Problem to solve: Write out the entries below exactly. End with the line that contains "(List.range w).flatMap fun".

(Information supplied begins)

-- ==== Sys2Proof/Machine/VParity.lean ====
section
/-! DEFINITION. Parity in compute mode (R204, R224, R225, R262). -/

namespace Sys2Proof.Machine

/-- Whether a lane's gate is open (R200). -/
def VEnv.gate (v : VEnv) (g : Option (BitVec 3)) (i : Nat) : Bool :=
  decide (i < v.vlen) && (match g with | some m => (v.lane i).mask m | none => true)

/-- Rows of some ranges one after another. -/
def rowsOf (l : List (Nat × Nat)) : List Nat :=
  l.flatMap fun (x : Nat × Nat) => (List.range x.2).map (x.1 + ·)

/-- Rows of some ranges bit by bit, as the sequences of R207 and R208 sense them. -/
def rowsByBit (l : List (Nat × Nat)) (w : Nat) : List Nat :=
  (List.range w).flatMap fun k => l.filterMap fun (x : Nat × Nat) =>
    if x.2 = 1 then (if k = 0 then some x.1 else none) else some (x.1 + k)

/-- The bit position of a row among some ranges. -/
def bitOf (l : List (Nat × Nat)) (row : Nat) : Nat :=
  match l.find? (fun (x : Nat × Nat) => decide (x.1 ≤ row ∧ row < x.1 + x.2)) with
  | some x => row - x.1
  | none => 0

/-- The rows that the steps of a sequence write (R221). -/
def stepWrites (o : VttArgs) (ws : List Word) : List (Nat × Nat) :=
  ws.flatMap fun w => [0, 1].filterMap fun n =>
    let (en, base, _, off) := stepWrite w n
    if en then some (stepRow o (if base = 0 then 0 else 3) off, 1) else none

/-- P row n, numbered as R224 does. -/
def pRow (n : Nat) : Nat := 1048 + n

/-- Some rows, each with a word that says whether the sequence has not yet rewritten it when it senses it. -/
def unwritten (l : List Nat) : List (Nat × Bool) := l.map fun r => (r, true)

/-- The rows that a sequence senses, step by step. -/
def vttSensed (o : VttArgs) : List Word → List (Nat × Nat) → List (Nat × Bool)
  | [], _ => []
  | w :: ws, done =>
    ((stepSenses o w).map fun r => (r, !(done.any fun x => decide (x.1 = r)))) ++ vttSensed o ws (done ++ stepWrites o [w])

/-- Whether an addition runs as R207's doubling form, which alone senses a P row. -/
def doubles (o : VArgs) : Bool := decide (o.kind = .vv ∧ o.op2 = o.vs1)

/-- The rows that an IMMA senses after its first broadcast (R254, R255): each output row adds the entries for which A is not
zero. A row is listed where it is first sensed. -/
def VEnv.immaSensed (v : VEnv) (vd vs1 : BitVec 5) : List Nat :=
  let ne := usNe v.cfg.x1
  let used (r e : Nat) : Bool :=
    decide (r * ne + e < v.vlen) && decide (v.elem vs1.toNat (r * ne + e) ≠ 0)
  (List.range (usNr v.cfg.x1)).flatMap fun r =>
    let es := (List.range ne).filter (used r)
    if es = [] then []
    else ((es.filter fun e => !((List.range r).any fun q => used q e)).flatMap fun e =>
        rowsOf [(2048 + usRow v.cfg.x1 + e * v.cfg.rows, v.cfg.rows)]) ++ rowsOf [(32 * (vd.toNat + 2 * r), 48)]

/-- The output row in which an IMMA first senses a row (R262). -/
def VEnv.immaRow (v : VEnv) (vd vs1 : BitVec 5) (row : Nat) : Nat :=
  let ne := usNe v.cfg.x1
  if row < 1024 then
    (if 32 * vd.toNat ≤ row ∧ row < 32 * (vd.toNat + 2 * usNr v.cfg.x1) then (row - 32 * vd.toNat) / 64 else 0)
  else
    let e := (row - 2048 - usRow v.cfg.x1) / v.cfg.rows
    ((List.range (usNr v.cfg.x1)).find? fun r =>
      decide (r * ne + e < v.vlen) && decide (v.elem vs1.toNat (r * ne + e) ≠ 0)).getD 0

/-- CARE bit k of a pattern word (R218). -/
def careBit (x : Word) (k : Nat) : Bool := bit x (32 + k)

/-- The rows that an instruction writes when it runs to its end, and the lanes in which it writes them. -/
def VEnv.written (v : VEnv) (i : Instr) (p : VSpec) : List (Nat × Nat) × (Nat → Bool) :=
  let gated := v.gate p.gate
  let one (n : Nat) (j : Nat) : Bool := decide (j = n)
  match i with
  | .vadd o => (p.writes ++ [(pRow 0, 1)] ++ (if doubles o then [(pRow 1, 1)] else []), gated)
  | .vsub _ | .vrsub _ => (p.writes ++ [(pRow 0, 1)], gated)
  | .vtt o => (stepWrites o v.slots[o.slot.toFin], gated)
  | .vwrite vd _ _ _ => (((List.range (min v.w 32)).filter (careBit v.cfg.x1)).map fun k => (32 * vd.toNat + k, 1), gated)
  | .vredsum _ | .vredsumo _ | .vredmin _ _ _ _ | .vredmax _ _ _ _ | .vredand _ _ _ _ | .vredor _ _ _ _
  | .vredxor _ _ _ _ => (p.writes, one 0)
  | .vslideup o => (p.writes, fun j => gated j && decide (v.position o.kind o.op2 v.cfg.x1 ≤ j))
  | .vins o => (p.writes, fun j => gated j && one (v.position o.kind o.op2 v.cfg.x2) j)
  | .vcompress o => (p.writes, fun j => decide (j < (v.actives o.vs1 o.vm).length))
  | .taccst _ _ => (p.writes, fun j => decide (j < min v.vlen 256))
  | _ => (p.writes, gated)

/-- The rows that an instruction senses, in an order in which its steps sense them, each with whether the sequence has not yet
rewritten it there, and the lanes in whose groups it is sensed. An array step senses every group that is not gated (R173,
R204), whatever the mask, which only stops writes (R201). An access to memory or to a channel senses the groups that hold an
element it reads, from `first` upward (R303). The A operand of an IMMA is read through the tree (R254), a TACCLD reads 256 lanes
(R261). Assumption 91. -/
def VEnv.sensed (v : VEnv) (i : Instr) (p : VSpec) (first : Nat) : List (Nat × Bool × (Nat → Bool)) :=
  let below (n : Nat) (j : Nat) : Bool := decide (first ≤ j ∧ j < min v.vlen n)
  let read (j : Nat) : Bool := decide (first ≤ j) && v.gate p.gate j
  let mk (sel : Nat → Bool) (l : List (Nat × Bool)) : List (Nat × Bool × (Nat → Bool)) := l.map fun r => (r.1, r.2, sel)
  let all := below v.vlen
  mk all (unwritten (match p.gate with | some m => (maskSpan m).map (·.1) | none => [])) ++
  match i with
  | .vadd o =>
    let rows := rowsByBit p.reads v.w
    mk all (if doubles o then unwritten (rows.take 1) ++ [(pRow 1, false)] ++ unwritten (rows.drop 1) else unwritten rows)
  | .vsub _ | .vrsub _ | .vcmpeq _ | .vcmpne _ | .vcmplt _ | .vcmple _ | .vcmpgt _ | .vcmpge _ =>
    mk all (unwritten (rowsByBit p.reads v.w))
  | .vsadd _ | .vssub _ | .vavg _ => mk all (unwritten (rowsOf p.reads) ++ [(pRow 0, false)])
  | .vtt o => mk all (vttSensed o v.slots[o.slot.toFin] [])
  | .vmatch _ vs1 _ _ => mk all (unwritten (rowsOf [(32 * vs1.toNat, min v.w 32)]))
  | .imma vd vs1 _ _ =>
    mk (below (usNr v.cfg.x1 * usNe v.cfg.x1)) (unwritten (rowsOf [v.cfg.span vs1.toNat])) ++
      mk all (unwritten (v.immaSensed vd vs1))
  | .taccld _ _ => mk (below 256) (unwritten (rowsOf p.reads))
  | .vst _ | .vsts _ | .vstx _ | .vstt _ | .vldx _ | .vsend _ _ _ | .xred _ _ _ _ | .vwait _ _ _ _ _
  | .vamoadd _ | .vamomin _ | .vamomax _ | .vamoand _ | .vamoor _ | .vamoxor _ | .vamoswap _ | .vamocas _ =>
    mk read (unwritten (rowsOf p.reads))
  | _ => mk all (unwritten (rowsOf p.reads))
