/-- Write at a place under a request type (R273). -/
def State.storeAt (s : State) (p : CoreId) (pa : Nat) (bytes : List Byte) (grain : Nat) (dev : Bool) (req : Req)
    (vec : Bool) : State :=
  match region pa with
  | .hbm _ => s.storeHbm p pa bytes grain (if dev then .u else req) vec
  | _ => s.pokeHome pa bytes

/-- The 64-bit or 32-bit value that an atomic leaves (R291, R348). -/
def amoInt (op : AmoOp) (w o b e : Nat) : Nat :=
  match op with
  | .add => (o + b) % 2 ^ w
  | .and => o &&& b
  | .or => o ||| b
  | .xor => o ^^^ b
  | .min => if signed w b < signed w o then b else o
  | .max => if signed w o < signed w b then b else o
  | .minu => if b < o then b else o
  | .maxu => if o < b then b else o
  | .swap => b
  | .cas => if o = e then b else o
  | .fadd | .fmin | .fmax => o

/-- The bytes of an atomic's size. -/
def ASize.bytes : ASize → Nat
  | .w => 4
  | .d => 8

/-- The FP format of an atomic's size. -/
def amoFmt (size : ASize) (ovt : BitVec 16) : FpFmt := match size with | .w => fp32 ovt | .d => fp64 ovt

/-- The value that one request leaves (R291, R346, R351). -/
def amoNew (size : ASize) (op : AmoOp) (o b e : Nat) : Nat :=
  let f := amoFmt size (BitVec.ofNat 16 (e / 2 ^ 19 % 4 * 0x50))
  match op with
  | .fadd => (fpOp f (e % 8) (e / 8 % 65536) [f.value o, f.value b] (fpAdd (e % 8) (f.value o) (f.value b))).1
  | .fmin => fpMinMax f false o b
  | .fmax => fpMinMax f true o b
  | _ => amoInt op (8 * ASize.bytes size) o b e

/-! ### The plan of an access -/

/-- What one element asks for before translation. -/
structure Plan where
  elem : Nat
  va : Word
  bit : Nat
  width : Nat
  op : VOp
  bad : Bool

/-- The container width of class 0 to 4 (R302). -/
def VCfg.container (c : VCfg) : Nat := sewBits (vtSew c.vtype)

/-- An element at a bit offset from a base. -/
def atBit (base : Word) (bits : Nat) : Word × Nat := (base + word (bits / 8), bits % 8)

/-- Active elements at or above a start. -/
def VEnv.from (v : VEnv) (vm : BitVec 3) (s : Nat) : List Nat :=
  (List.range v.vlen).filter fun i => decide (s ≤ i) && v.active vm i

/-- Unit-stride elements (R302). -/
def VEnv.unitPlan (v : VEnv) (base : Word) (vm : BitVec 3) (s : Nat) (op : Nat → VOp) : List Plan :=
  let c := v.cfg.container
  (v.from vm s).map fun i =>
    let (a, b) := atBit base (i * c)
    ⟨i, a, b, c, op i, decide (base.toNat % max 1 (c / 8) ≠ 0)⟩

/-- Elements of whole bytes at computed addresses. -/
def VEnv.bytePlan (v : VEnv) (addr : Nat → Word) (vm : BitVec 3) (s : Nat) (op : Nat → VOp) : List Plan :=
  let c := v.cfg.container
  (v.from vm s).map fun i => ⟨i, addr i, 0, c, op i, decide ((addr i).toNat % (c / 8) ≠ 0)⟩

/-- Strided address (R302). -/
def strided (base step : Word) (i : Nat) : Word := base + word i * step

/-- Indexed address (R302). -/
def VEnv.indexed (v : VEnv) (base : Word) (vs2 : BitVec 5) (i : Nat) : Word := base + sextTo64 32 (v.index vs2 i)

/-- Transposing address (R302). -/
def VEnv.tiled (v : VEnv) (base pitch : Word) (i : Nat) : Word :=
  let k := v.vlen / vtTile v.cfg.vtype
  base + word (i % k) * pitch + word (i / k * (v.cfg.container / 8))

/-- The bits of an element narrower than a byte, in the one or two bytes that they touch (R307). -/
def splitPlan (elem : Nat) (a : Word) (b w : Nat) (bad : Bool) : List Plan :=
  if b + w ≤ 8 then [⟨elem, a, b, w, .load, bad⟩]
  else [⟨elem, a, b, 8 - b, .load, bad⟩, ⟨elem, a + 1, 0, b + w - 8, .high (8 - b), bad⟩]

/-- Block-scaled elements with their scale bytes (R307); `at0` is the element number of the first. -/
def VEnv.blockPlan (v : VEnv) (base : Word) (vm : BitVec 3) (s at0 : Nat) (bad : Bool) : List Plan :=
  let w := v.w
  ((List.range v.vlen).filter fun i => decide (s ≤ at0 + i) && v.active vm i && v.active vm (i / 32 * 32)).flatMap
    fun i =>
      let sb := base + word (i / 256 * (8 + 32 * w))
      let (a, b) := atBit (sb + 8) (i % 256 * w)
      (if i % 32 = 0 then [⟨at0 + i, sb + word (i % 256 / 32), 0, 8, .scale, bad⟩] else []) ++
        splitPlan (at0 + i) a b w bad

/-- Bytes that a block-scaled vector of n elements spans (R253, R307). -/
def blockBytes (w n : Nat) : Nat :=
  if n = 0 then 0 else (n - 1) / 256 * (8 + 32 * w) + 8 + ceilDiv (((n - 1) % 256 + 1) * w) 8

/-- The vectors of a BSLOAD (R253). -/
def VEnv.slicePlan (v : VEnv) (vm : BitVec 3) (s : Nat) : List Plan :=
  let base := v.cfg.x1
  let bad := decide (base.toNat % 64 ≠ 0)
  let bytes := if v.cfg.scaled then blockBytes v.w v.vlen else ceilDiv (v.vlen * v.cfg.container) 8
  let step := ceilDiv bytes 64 * 64
  (List.range (usNe v.cfg.x2)).flatMap fun e =>
    let b := base + word (e * step)
    if v.cfg.scaled then v.blockPlan b vm s (2 ^ 17 * e) bad
    else
      let c := v.cfg.container
      ((List.range v.vlen).filter fun i => decide (s ≤ 2 ^ 17 * e + i) && v.active vm i).map fun i =>
        let (a, k) := atBit b (i * c)
        ⟨2 ^ 17 * e + i, a, k, c, .load, bad⟩

/-- The bits that a store writes for element i (R45, R302). -/
def VEnv.stored (v : VEnv) (vs3 : BitVec 5) (i : Nat) : VOp := .store (v.elem vs3.toNat i)

/-- The operation of a vector atomic at its home (R348). -/
def VEnv.amoOp (v : VEnv) (i : Instr) : AmoOp :=
  let fp := v.cfg.isFp
  match i with
  | .vamoadd _ => if fp then .fadd else .add
  | .vamomin _ => if fp then .fmin else if v.sgn then .min else .minu
  | .vamomax _ => if fp then .fmax else if v.sgn then .max else .maxu
  | .vamoand _ => .and
  | .vamoor _ => .or
  | .vamoxor _ => .xor
  | .vamocas _ => .cas
  | _ => .swap

/-- The lanes of a vector atomic (R349): operand and, for a compare-and-swap, expected value first and new value
second. -/
def VEnv.amoPlan (v : VEnv) (i : Instr) (o : VAmoArgs) (s : Nat) : List Plan :=
  let second (j : Nat) : Nat := v.elem (o.vs3.toNat + v.cfg.g) j
  v.bytePlan (v.indexed v.cfg.x1 o.vs2) o.vm s fun j =>
    .atomic (v.amoOp i) [(j, v.elem o.vs3.toNat j, match i with | .vamocas _ => second j | _ => 0)]

/-- The flags of a VWAIT (R353). -/
def VEnv.watchPlan (v : VEnv) (vs1 vs2 : BitVec 5) (vm : BitVec 3) : List Plan :=
  v.bytePlan (fun i => word ((v.lane i).rows (32 * vs1.toNat) 64)) vm 0 fun i => .watch (v.elem vs2.toNat i)

/-- What each vector memory instruction asks for, in ascending element order; `slot` is where VLDSB reads. -/
def VEnv.plan (v : VEnv) (i : Instr) (s : Nat) (slot : Word) : List Plan :=
  let ld (_ : Nat) : VOp := .load
  match i with
  | .vld a => v.unitPlan v.cfg.x1 a.vm s ld
  | .vlds a => v.bytePlan (strided v.cfg.x1 v.cfg.x2) a.vm s ld
  | .vldx a => v.bytePlan (v.indexed v.cfg.x1 a.r2) a.vm s ld
  | .vldt a => v.bytePlan (v.tiled v.cfg.x1 v.cfg.x2) a.vm s ld
  | .vldb a => v.blockPlan v.cfg.x1 a.vm s 0 (decide (v.cfg.x1.toNat % 8 ≠ 0))
  | .vldsb _ _ vm _ => v.unitPlan slot vm s ld
  | .vst a => v.unitPlan v.cfg.x1 a.vm s (v.stored a.v)
  | .vsts a => v.bytePlan (strided v.cfg.x1 v.cfg.x2) a.vm s (v.stored a.v)
  | .vstx a => v.bytePlan (v.indexed v.cfg.x1 a.r2) a.vm s (v.stored a.v)
  | .vstt a => v.bytePlan (v.tiled v.cfg.x1 v.cfg.x2) a.vm s (v.stored a.v)
  | .vamoadd o | .vamomin o | .vamomax o | .vamoand o | .vamoor o | .vamoxor o | .vamoswap o | .vamocas o =>
    v.amoPlan i o s
  | .vwait _ _ vs1 vs2 vm => v.watchPlan vs1 vs2 vm
  | .bsload _ _ vm => v.slicePlan vm s
  | _ => []

/-- The request type of an instruction. -/
def planReq : Instr → Req
  | .vld a | .vlds a | .vldx a | .vldt a | .vldb a | .vst a | .vsts a | .vstx a | .vstt a => a.req
  | .vwait _ _ _ _ _ => .u
  | _ => .o

/-- The kind of access an operation makes (R287). -/
def VOp.acc : VOp → Acc
  | .load | .scale | .high _ | .watch _ => .read
  | .store _ => .write
  | .atomic _ _ => .atomic

/-- Whether an operation names an element of less than 8 bits (R304). -/
def VOp.narrow (op : VOp) (width : Nat) : Bool := match op with | .high _ => true | _ => decide (width < 8)

/-- Bytes that a field of bits touches. -/
def touched (bit width : Nat) : Nat := (bit + width + 7) / 8

/-- The address of a planned request's element, which a fault reports (R304): the second byte of a divided element follows the
element's own (R307). -/
def Plan.addr (x : Plan) : Word := match x.op with | .high _ => x.va - 1 | _ => x.va

/-- The address of a request's element. -/
def VReq.addr (r : VReq) : Word := match r.op with | .high _ => r.va - 1 | _ => r.va

/-- Whether an instruction's elements translate in the TLB banks of the arrays that hold their lanes (R284). -/
def usesBanks : Instr → Bool
  | .vldx _ | .vstx _ | .vwait _ _ _ _ _ => true
  | .vamoadd _ | .vamomin _ | .vamomax _ | .vamoand _ | .vamoor _ | .vamoxor _ | .vamoswap _ | .vamocas _ => true
  | _ => false

/-- Check one element (R287, R304): a vector fault's cause, or the request. -/
def State.probeOne (s : State) (p : CoreId) (c : CtxId) (req : Req) (bank : Option ArrayId) (x : Plan) :
    Except Cause VReq × State :=
  if x.bad then (.error .align, s)
  else match s.place p c false true x.va (touched x.bit x.width) x.op.acc bank (x.op.narrow x.width) with
    | (.error k, s1) => (.error k, s1)
    | (.ok pl, s1) =>
      if decide (x.op.acc = .read) && s1.isBadFor p pl.pa (touched x.bit x.width) (if pl.dev then .u else req) then
        (.error .memUncorrectable, s1)
      else (.ok ⟨x.elem, pl.pa, x.va, x.bit, x.width, req, pl.dev, pl.grain, x.op, none, false⟩, s1)

/-- The bank of an element's array, for an indexed access. -/
def bankOf (i : Instr) (part : List ArrayId) (x : Plan) : Option ArrayId :=
  if usesBanks i then part[x.elem / 256]? else none

/-- The probe pass (R284): the requests below the lowest fault, and that fault with TVAL as its rule states. An indexed
access translates the elements above it too. A cause of 0 says that a table entry from beyond the package is awaited there. -/
def State.probePass (s : State) (p : CoreId) (c : CtxId) (req : Req) (i : Instr) (part : List ArrayId)
    (tval : Word → Word) : List Plan → List VReq × Option VFault × State
  | [] => ([], none, s)
  | x :: xs =>
    match s.probeOne p c req (bankOf i part x) x with
    | (.error k, s1) =>
      let s2 := if usesBanks i && k != .await then xs.foldl (fun (a : State) y => (a.probeOne p c req (bankOf i part y) y).2) s1 else s1
      ([], some ⟨k.num, tval x.addr, BitVec.ofNat 25 x.elem, BitVec.ofNat 25 x.elem⟩, s2)
    | (.ok r, s1) =>
      let (rs, f, s2) := s1.probePass p c req i part tval xs
      (r :: rs, f, s2)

(Information supplied ends)

Answer for this exercise:
-- ==== Sys2Proof/Machine/VParity.lean ====
section
/-! DEFINITION. Parity in compute mode (R204, R224, R225, R262). -/

namespace Sys2Proof.Machine

/-- Whether a lane's gate is open (R200). -/
def VEnv.gate (v : VEnv) (g : Option (BitVec 3)) (i : Nat) : Bool :=
  decide (i < v.vlen) && (match g with | some m => (v.lane i).mask m | none => true)

/-- Rows of some ranges one after another. -/
def rowsOf (l : List (Nat × Nat)) : List Nat :=
  l.flatMap fun (x : Nat × Nat) => (List.range x.2).map (x.1 + ·)

/-- Rows of some ranges bit by bit, as the sequences of R207 and R208 sense them. -/
def rowsByBit (l : List (Nat × Nat)) (w : Nat) : List Nat :=
  (List.range w).flatMap fun k => l.filterMap fun (x : Nat × Nat) =>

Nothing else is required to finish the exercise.